Component Name	Stereotype	Deployment	Function
DBI	Module	Curation Server, Web Server	Database independent interface
DBD::Sybase	Module	Curation Server, Web Server	MS SQL database driver
CFITSIO.py	Module	Curation Server, Web Server	Python bindings to cfitsio
cfitsio	Library	Curation Server, Web Server	C library for FITS I/O handlng
ast	Library	Web Server	C library for WCS handlng
JSKY	Java classes	Web server	coordinate conversion
Java.sql	Java classes	Web server	database connectivity
MS JDBC	Java classes	Web server	MS database drivers
PythonMagick.py	Module	Curation Server, Web Server	Python bindings to ImageMagick

WRAPPER MODULES AND THEIR INTERFACES

Query Handler

Name of Component:

QueryHandler.py

Description:

This module provides a set of interface functions that carry out the queries to the database that are required by the curation use cases.
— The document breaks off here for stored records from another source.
/-- What calibration does at a tile boundary of array a: a takeover, a return, or new check-only coefficients. -/
def State.calBoundary (s : State) (n a : Nat) : State :=
  let c := s.cals.get n
  if c.state = 2 && a == c.target then
    s.yieldOr n a (fun s => ((s.abandonCheck n a).standIn n a).updCal n (fun c => { c with state := 3 }))
  else if c.state = 6 && a == 12 then
    s.yieldOr n a (fun s =>
      let s := (s.abandonCheck n 12).endStand n c.target
      let s := if (s.arr n c.target).fitted.isSome then (s.applyFit n c.target).count (Reg.CAL_TURNS n) else s
      s.updCal n (fun c => { c with state := 0, comps := 0 }))
  else if c.checkOnly then
    let x := s.arr n a
    match x.fitted with
    | some r =>
      let s := s.applyFit n a
      if s.calDiffers n a r.1 16 8 then s.calQueue n a else s
    | none => s
  else s

/-! ### Commands and writes of the stores -/

/-- A bad CAL_CMD: ignored, with event 0x6301 (Table 6-8). -/
def State.calBad (s : State) (value : Nat) (port : Port) : State :=
  s.logEvent 0x6301 [(4, value), (1, port.num)]

/-- PRIORITISE (R184); a position above 12 or retired is bad. Answers the ring's status. -/
def State.calPrioritise (s : State) (n a : Nat) (port : Port) : State × Option Nat :=
  if 12 < a || (s.arr n a).retired then (s.calBad (16 * a + 1) port, some 0xF1)
  else (s.toFront n a, some 0)

/-- CAL_PRIORITISE (R184). -/
def execCalPrioritise (core pos : Nat) (port : Port) (s : State) : Out' :=
  if s.fuses.grade ≤ core then .next s else .next (s.calPrioritise core pos port).1

/-- SAVE (R195): every array whose coefficients differ from its record is queued. It completes when all are written; `key`
is what a ring command's completion waits on. -/
def State.calSave (s : State) (n key : Nat) : State × Option Nat :=
  let as := (List.range 13).filter (fun a => s.calDiffers n a (s.arr n a).coef 1 1)
  let s := as.foldl (fun s a => s.calQueue n a) s
  if as.isEmpty then (s, some 0) else ({ s with calSaves := s.calSaves ++ [(key, as.map (fun a => 16 * n + a))] }, none)

/-- CAL_SAVE (R195). -/
def execCalSave (core : Nat) (port : Port) (s : State) : Out' :=
  let _ := port
  if s.fuses.grade ≤ core then .next s else .next (s.calSave core core).1

/-- The die's hourly save ends when none of its arrays remains (R195). -/
def State.hourlyEnd (s : State) (d : Nat) : State :=
  let st := s.calStores.get d
  (s.updStore d (fun st => { st with hourlyDone := 0 })).logEvent 0x1301 [(1, d), (2, st.hourlyDone)]

/-- HOURLY_SAVE (R195): arrays whose coefficients differ from their records, and dropped saves, are queued. -/
def execHourlySave (s : State) : Out' :=
  let arrs := (List.range s.fuses.grade).flatMap (fun n => (List.range 13).map (fun a => (n, a)))
  let s := [0, 1].foldl (fun (s : State) d =>
    let due := arrs.filter (fun x => s.calDie x.1 == d &&
      (s.calDiffers x.1 x.2 (s.arr x.1 x.2).coef 1 1 || (s.calStores.get d).dropped.contains (16 * x.1 + x.2)))
    let s := due.foldl (fun (s : State) x => s.calQueue x.1 x.2) s
    let s := s.updStore d (fun st => { st with hourly := due.map (fun x => 16 * x.1 + x.2), hourlyDone := 0, dropped := [] })
    if due.isEmpty then s.hourlyEnd d else s) s
  .next s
The purpose here is to gather all the queries that are required into one module and hide the database implementation details behind the interfaces. This module deals with read-only database queries, ie no writing, modifications, and additions to the database are carried out.

Interfaces:

findNonStacked(program ID, name of stack/mosaic image, list of image filenames)

This formulates and submits the database query to find newly acquired images that have not yet been added to the given stack or mosaic image. The results of the query are parsed and placed in the list of image filenames.

findNonDiffed(program ID, passband ID for 1st image, passband ID for 2nd image)

This formulates and submits the database query to find newly acquired images in the given passbands from where difference images have not yet been constructed.

findWfcamSources(program ID, lower bound RA, upper bound RA, lower bound declination,
upper bound declination, list of sources)

This formulates and submits the database query to find WFCAM sources for the given program that lie within the given bounded region on the sky.

Dependencies:

The implementation details of this module depend upon the database management system that is installed on the load and catalogue servers. Crucially, this module also depends upon the database connectivity mechanisms. We envisaged that this functionality be provided by the Python DBI and DBD::Sybase modules. Again, the implementation details are hidden behind the interfaces. The implementation of the curation use cases only sees the interface layer provided by this module.

Implementation notes

More interfaces will be added to serve the needs of curation use cases CU8, CU9, CU10, CU11, and CU12.

**Figure 4:** Component diagram for the query handler module.
$\includegraphics[bbllx=20pt,bblly=510pt,bburx=372pt,bbury=740pt]{QueryHandler.ps}$

Database Handler

Name of Component:

DbHandler.py

Description:

This modules provides a set of methods for carrying out database update, addition, and modification operations that are required by the curation use cases. In these use cases, a number of very specific database operations are required. The purpose of this module is to provide one clean interface for each of these operations. All the database specific details will be hidden behind these interfaces.

Interfaces:

writeLock()

Write locks the database system deployed on the load system to prevent other tasks from modifying the database.

writeUnlock()

Re-enables write access on the database system on the load server.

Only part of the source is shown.